Employers may need to consider the implications of mandating coverage where participants articulate specific moral objections to receiving such coverage. There are a number of court cases that have examined employer obligations to honor reasonable objections (i.e. worker religious beliefs).  In such situations it may be necessary to document the situation and weigh the consequences of enforcing a health coverage mandate rule versus the cost of litigating a complaint.

ERISA Considerations 

ERISA's reporting and disclosure duties will be triggered if an employer shifts from a traditional benefit program to one where health coverage is made a condition of employment.  First, the "compulsory" nature of the coverage could be regarded as a decision which triggers the accelerated Summary of Material Modification ("SMM") rule.  When that disclosure rule is activated, an employer has 60 days from the date the plan change is adopted to distribute an SMM explaining the change. Second, that change would eventually have to be reflected in the plan's permanent Summary Plan Description ("SPD").

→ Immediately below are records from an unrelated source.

-- ==== Sys2Proof/Machine/Replication.lean ====
section
/-! DEFINITION. The Replication Unit: frame building and the In-Flight List (R37 to R59), inbound records (R60 to R70), the Receipt
Queue (R71 to R74), and the refresh walk of the Session Mirror, which the other member's restarts drive (R19, R20). -/

namespace Sys2Proof.Machine

/-! ### Returning In-Flight records (R46, R47, R52, R53, R55) -/

/-- The state an in-flight entry takes when its record leaves without a receipt (R46, R52). -/
def EntryState.returned : EntryState → EntryState
  | .sent | .changed => .dirty
  | .dropSent | .dropWait => .dropDue
  | st => st

/-- Returns the entry of an In-Flight record to the Send List at the tail, with its attempts count set to `attempts e`. -/
def Part.returnTail (p : Part) (attempts : Entry → Nat) (slot : Slot) : Part :=
  match p.entry slot with
  | some e =>
    if e.state.inFlight then p.putEntry slot (some { e with state := e.state.returned, attempts := attempts e }) else p
  | none => p

/-- Returns the entry of an In-Flight record to the head of the Send List; its attempts count stands (R46). -/
def Part.returnHead (p : Part) (slot : Slot) : Part :=
  match p.entry slot with
  | some e =>
    if e.state.inFlight then
      { p with smt := { p.smt with table := tableSet p.smt.table slot (some { e with state := e.state.returned }) }
               rpu := { p.rpu with sendList := slot :: p.rpu.sendList.filter fun x => decide (x ≠ slot)
                                   inFlight := p.rpu.inFlight.filter fun r => decide (r.slot ≠ slot) } }
    else p
  | none => p

/-- The slots of the records whose frame is in transmission, in frame order. -/
def Part.frameSlots (p : Part) : List Slot := (p.rpu.inFlight.filter (·.transmitting)).map (·.slot)

/-- The slots of the records whose transmission has completed, oldest first. -/
def Part.completedSlots (p : Part) : List Slot := (p.rpu.inFlight.filter fun r => !r.transmitting).map (·.slot)

/-- A DELTA or DROP. -/
def TxFrame.session : TxFrame → Bool
  | .delta | .drop => true
  | _ => false

/-- The frame in transmission, if there is one, takes a recall mark (R47). -/
def Part.markRecall (p : Part) : Part :=
  match p.mbi.inHand with
  | some h => if h.frame.session then { p with rpu := { p.rpu with recallMark := true } } else p
  | none => p

/-- An owned entry with its attempts count at 0. -/
def Entry.attemptsCleared (e : Entry) : Entry := if e.state.owned then { e with attempts := 0 } else e

/-- Returns every In-Flight record, as the pause and the other member's loss or rebirth do (R47, R53, R55): the completed ones at
once, those in transmission by a recall mark, and every owned entry's attempts count to 0. -/
def Part.returnAll (p : Part) : Part :=
  (p.completedSlots.foldl (fun q slot => q.returnTail (fun e => e.attempts) slot) p).markRecall.mapEntries
    Entry.attemptsCleared

/-- The receipt timer of `r` has run out (R51). -/
def Part.receiptRanOut (p : Part) (r : InFlight) : Bool :=
  match r.completion with
  | some t => !r.transmitting && decide (p.receiptTimeout ≤ p.since t)
  | none => false

/-- The pause begins (R53): its flag and its timer. -/
def Part.startPause (p : Part) : Part :=
  { p with rpu := { p.rpu with pauseFlag := true, pauseTimer := some (p.after p.holdDown) } }

/-- The receipt timer of the slot's record has run out (R52, R53). -/
def Part.timeOut (p : Part) (slot : Slot) : Part :=
  match p.entry slot with
  | some e =>
    let q := p.returnTail (fun e => e.attempts + 1) slot
    if e.attempts + 1 < 8 then q else q.returnAll.startPause
  | none => p

/-! ### Receipts (R48, R49) -/

/-- The state a matched entry takes; none is FREE (R49). -/
def EntryState.received : EntryState → Option EntryState
  | .sent => some .clean
  | .changed => some .dirty
  | .dropWait => some .dropDue
  | _ => none

/-- A pair matches the record of its slot (R48). -/
def InFlight.matchesPair (r : InFlight) (version : Version) : Bool := decide (r.version = version) && !r.transmitting

/-- Takes one pair of a RECEIPT frame (R48, R49). -/
def Part.takePair (p : Part) (x : Slot × Version) : Part :=
  match p.flightOf x.1, p.entry x.1 with
  | some r, some e =>
    if r.matchesPair x.2 && e.state.inFlight then
      p.putEntry x.1 (e.state.received.map fun st => { e with state := st, attempts := 0 })
    else p
  | _, _ => p

/-- Takes the pairs of a RECEIPT frame in order, each as one event (R48), with the flush test it may meet (R134). -/
def Part.takePairs (p : Part) (pairs : List (Slot × Version)) : Part :=
  pairs.foldl (fun q x => (q.takePair x).flushTests) p

/-! ### Building DELTA and DROP frames (R39 to R43) -/

/-- The conditions of R39. -/
def Part.mayBuild (p : Part) : Bool :=
  p.isMember && p.otherLive && !p.rpu.pauseFlag && decide (p.rpu.inFlight.length < 2048) && p.mbi.workingLane.isSome
    && !p.rpu.sendList.isEmpty

/-- The free places of the In-Flight List (R44). -/
def Part.flightRoom (p : Part) : Nat := 2048 - p.rpu.inFlight.length

/-- The slots of the Send List that a DROP frame takes (R40). -/
def Part.dropRun (p : Part) : List Slot :=
  (p.rpu.sendList.takeWhile fun s => decide ((p.entry s).map (·.state) = some .dropDue)).take (min 32 p.flightRoom)

/-- The first slots of a list that a DELTA frame takes, with room for `n` records and `left` bytes (R41). -/
def Part.deltaTake (p : Part) : Nat → Nat → List Slot → List Slot
  | _, _, [] => []
  | 0, _, _ => []
  | n + 1, left, s :: rest =>
    match p.entry s with
    | some e => if e.state = .dirty ∧ e.wireSize ≤ left then s :: p.deltaTake n (left - e.wireSize) rest else []
    | none => []

/-- The slots of the Send List that a DELTA frame takes (R41). -/
def Part.deltaRun (p : Part) : List Slot := p.deltaTake (min 8 p.flightRoom) 492 p.rpu.sendList

/-- The state of an entry whose slot a frame takes (R43). -/
def EntryState.framed : EntryState → EntryState
  | .dirty => .sent
  | .dropDue => .dropSent
  | st => st

/-- A frame takes a slot: off the Send List, an In-Flight record at the tail, SENT or DROP_SENT, as one act (R43). -/
def Part.frameSlot (p : Part) (slot : Slot) : Part :=
  match p.entry slot with
  | some e =>
    let q := p.putEntry slot (some { e with state := e.state.framed })
    { q with rpu := { q.rpu with inFlight :=
        q.rpu.inFlight ++ [{ slot := slot, version := e.version, completion := none, transmitting := true }] } }
  | none => p

/-- The wire record of the entry in `slot` as it stands, with its age now (R42). -/
def Part.wireOf (p : Part) (slot : Slot) : List Byte :=
  match p.entry slot with
  | some e => wireBytes slot (p.ageNow e) e
  | none => []

/-- The (slot, current version) pair of a DROP (R40). -/
def Part.dropPairOf (p : Part) (slot : Slot) : List Byte :=
  match p.entry slot with
  | some e => pairBytes (slot, e.version)
  | none => []

/-- Builds the DROP or DELTA frame that the head of the Send List calls for (R39 to R43). -/
def Part.buildSession (p : Part) : Option (TxFrame × List Byte × Part) :=
  if p.mayBuild then
    match p.dropRun with
    | s :: rest =>
      some (.drop, p.ownFrame .drop 0 ((s :: rest).flatMap p.dropPairOf), (s :: rest).foldl Part.frameSlot p)
    | [] =>
      match p.deltaRun with
      | s :: rest =>
        some (.delta, p.ownFrame .delta 0 ((s :: rest).flatMap p.wireOf), (s :: rest).foldl Part.frameSlot p)
      | [] => none
  else none

/-! ### The end of a DELTA or DROP (R45 to R47) -/

/-- The refresh walk is under way and has not yet passed `slot` (R20). -/
def Part.refreshAhead (p : Part) (slot : Slot) : Bool :=
  match p.smt.refreshWalk with
  | some c => decide (c ≤ slot.toNat)
  | none => false

/-- A DELTA that carried `slot` has completed: peer-may-hold, and the note of a refresh walk still ahead (R20, R45). -/
def Part.heldByPeer (p : Part) (slot : Slot) : Part :=
  match p.entry slot with
  | some e => p.setTable slot (some { e with peerMayHold := true, noted := e.noted || p.refreshAhead slot })
  | none => p

/-- The records in transmission take their completion tick (R45). -/
def Part.stampCompletion (p : Part) : Part :=
  { p with rpu := { p.rpu with inFlight := p.rpu.inFlight.map fun r =>
      if r.transmitting then { r with transmitting := false, completion := some p.clock } else r } }

/-- The recall mark cleared. -/
def Part.recallCleared (p : Part) : Part := { p with rpu := { p.rpu with recallMark := false } }

/-- A DELTA (`isDelta`) or DROP has completed (R45), and is then recalled if it is marked (R47). -/
def Part.sessionCompleted (p : Part) (isDelta : Bool) : Part :=
  let slots := p.frameSlots
  let q := p.stampCompletion
  let q := if isDelta then slots.foldl Part.heldByPeer q else q
  (if p.rpu.recallMark then slots.foldl (fun q slot => q.returnTail (fun _ => 0) slot) q else q).recallCleared

/-- A DELTA or DROP has been abandoned: its slots go back to the head in frame order (R46). -/
def Part.sessionAbandoned (p : Part) : Part :=
  (p.frameSlots.foldr (fun slot q => q.returnHead slot) p).recallCleared

/-! ### The Receipt Queue (R71 to R74) -/

/-- The queue has room for a receipt of `slot` (R61). -/
def Part.receiptRoom (p : Part) (slot : Slot) : Bool :=
  decide (p.rpu.receipts.length < 256) || p.rpu.receipts.any fun r => decide (r.slot = slot)

/-- Makes a receipt: it replaces the version of the slot's pair in place, or joins at the tail (R71). -/
def Part.makeReceipt (p : Part) (slot : Slot) (version : Version) : Part :=
  let receipts :=
    if p.rpu.receipts.any fun r => decide (r.slot = slot) then
      p.rpu.receipts.map fun r => if r.slot = slot then { r with version := version, transmitting := false } else r
    else p.rpu.receipts ++ [{ slot := slot, version := version, join := p.clock, transmitting := false, waited := false }]
  { p with rpu := { p.rpu with receipts := receipts } }

/-- The pairs whose transmitting flag is clear, oldest first. -/
def Part.waitingReceipts (p : Part) : List Receipt := p.rpu.receipts.filter fun r => !r.transmitting

/-- The clock has reached the pair's join tick plus 2 (R72). -/
def Part.receiptReached (p : Part) (r : Receipt) : Bool := p.reached (r.join + 2)

/-- The oldest unflagged pair has waited 2 ms; once met, the condition stays met (R72). -/
def Part.receiptWaited (p : Part) : Bool :=
  match p.waitingReceipts with
  | r :: _ => r.waited || p.receiptReached r
  | [] => false

/-- Every pair that has waited 2 ms by now is noted so (R72; log 24). -/
def Part.noteWaited (p : Part) : Part :=
  let note (r : Receipt) : Receipt := { r with waited := r.waited || p.receiptReached r }
  { p with rpu := { p.rpu with receipts := p.rpu.receipts.map note } }

/-- The conditions of R72. -/
def Part.mayReceipt (p : Part) : Bool :=
  p.isMember && p.otherLive && p.mbi.workingLane.isSome && !p.waitingReceipts.isEmpty
    && (decide (32 ≤ p.waitingReceipts.length) || p.receiptWaited)

/-- Sets the transmitting flag of the first `n` pairs whose flag is clear (R72). -/
def flagReceipts : Nat → List Receipt → List Receipt
  | _, [] => []
  | 0, rs => rs
  | n + 1, r :: rs => if r.transmitting then r :: flagReceipts (n + 1) rs else { r with transmitting := true } :: flagReceipts n rs

/-- Builds a RECEIPT frame (R72). -/
def Part.buildReceipt (p : Part) : Option (List Byte × Part) :=
  if p.mayReceipt then
    some (p.ownFrame .receipt 0 ((p.waitingReceipts.take 32).flatMap fun r => pairBytes (r.slot, r.version)),
      { p with rpu := { p.rpu with receipts := flagReceipts 32 p.rpu.receipts } })
  else none

/-- A RECEIPT frame has ended (R73). -/
def Part.receiptEnded (p : Part) (completed : Bool) : Part :=
  let receipts :=
    if completed then p.rpu.receipts.filter fun r => !r.transmitting
    else p.rpu.receipts.map fun r => { r with transmitting := false }
  { p with rpu := { p.rpu with receipts := receipts } }

/-- The Receipt Queue emptied, as the other member's rebirth does (R74). -/
def Part.emptyReceipts (p : Part) : Part := { p with rpu := { p.rpu with receipts := [] } }

/-! ### Inbound records (R61 to R68) -/

/-- The SHADOW entry that an applied record makes (R63). -/
def Part.shadowOf (p : Part) (w : WireRecord) : Entry :=
  { state := .shadow, group := w.session.group, key := w.session.key, nat := w.session.nat, tcp := w.session.tcp.map clampTcp,
    lifetime := clampLifetime w.session.lifetime, refTick := p.clock, ageOffset := w.age, version := w.version,
    peerMayHold := true, attempts := 0, installed := false, noted := false }

/-- Applies a record (R63); where the entry was owned and live, the install buffer that holds its slot notes it as taken. -/
def Part.applyWire (p : Part) (w : WireRecord) : Part :=
  let live := ((p.entry w.slot).map (·.state.live)).getD false
  (if live then p.noteTaken w.slot else p).putEntry w.slot (some (p.shadowOf w))

/-- Reassertion (R65); an entry in any other state stands. -/
def Part.reassert (p : Part) (slot : Slot) (e : Entry) : Part :=
  match e.state with
  | .clean => p.putEntry slot (some { e with state := .dirty, version := e.version + 1 })
  | .sent => p.putEntry slot (some { e with state := .changed, version := e.version + 1 })
  | _ => p

/-- A record meets an owned entry whose key is unequal, or which is closing (R66, R67); none when the Revoke List has no room. -/
def Part.meetCollision (p : Part) (w : WireRecord) (e : Entry) : Option Part :=
  if regionOf w.slot = p.self then some ((p.reassert w.slot e).makeReceipt w.slot w.version)
  else if e.installed then
    if p.revokeRoom w.slot then some (((p.revokeAppend w.slot).applyWire w).makeReceipt w.slot w.version) else none
  else some ((p.applyWire w).makeReceipt w.slot w.version)

/-- Takes one record of a DELTA (R61, R62); none when the rest of the frame is left unapplied. -/
def Part.takeWire (p : Part) (w : WireRecord) : Option Part :=
  if p.receiptRoom w.slot then
    match p.entry w.slot with
    | none => some ((p.applyWire w).makeReceipt w.slot w.version)
    | some e =>
      if e.state.owned then
        if e.state.live && decide (e.key = w.session.key) then
          if (p.role e.group).serving then some (p.reassert w.slot e)
          else some ((p.applyWire w).makeReceipt w.slot w.version)
        else p.meetCollision w e
      else some ((p.applyWire w).makeReceipt w.slot w.version)
  else none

In circumstances where the employer is seeking to mandate coverage, notifying the workforce in advance and offering plenty of lead time along with accurate information about the looming plan changes will be beneficial to both employer and employee..  Many employers opt for a simple memorandum outlining the changes, and highlighting the timing involved with transitioning the plan to a mandatory coverage rule

Conclusions 

We want to underscore that the Code and ERISA are not the only laws which must be taken into account when considering plan design changes. Other Federal laws may apply and there may also be state laws and regulations which come into play. Labor relations and employee morale issues must also be considered by employers with ambitions of significant plan redesign.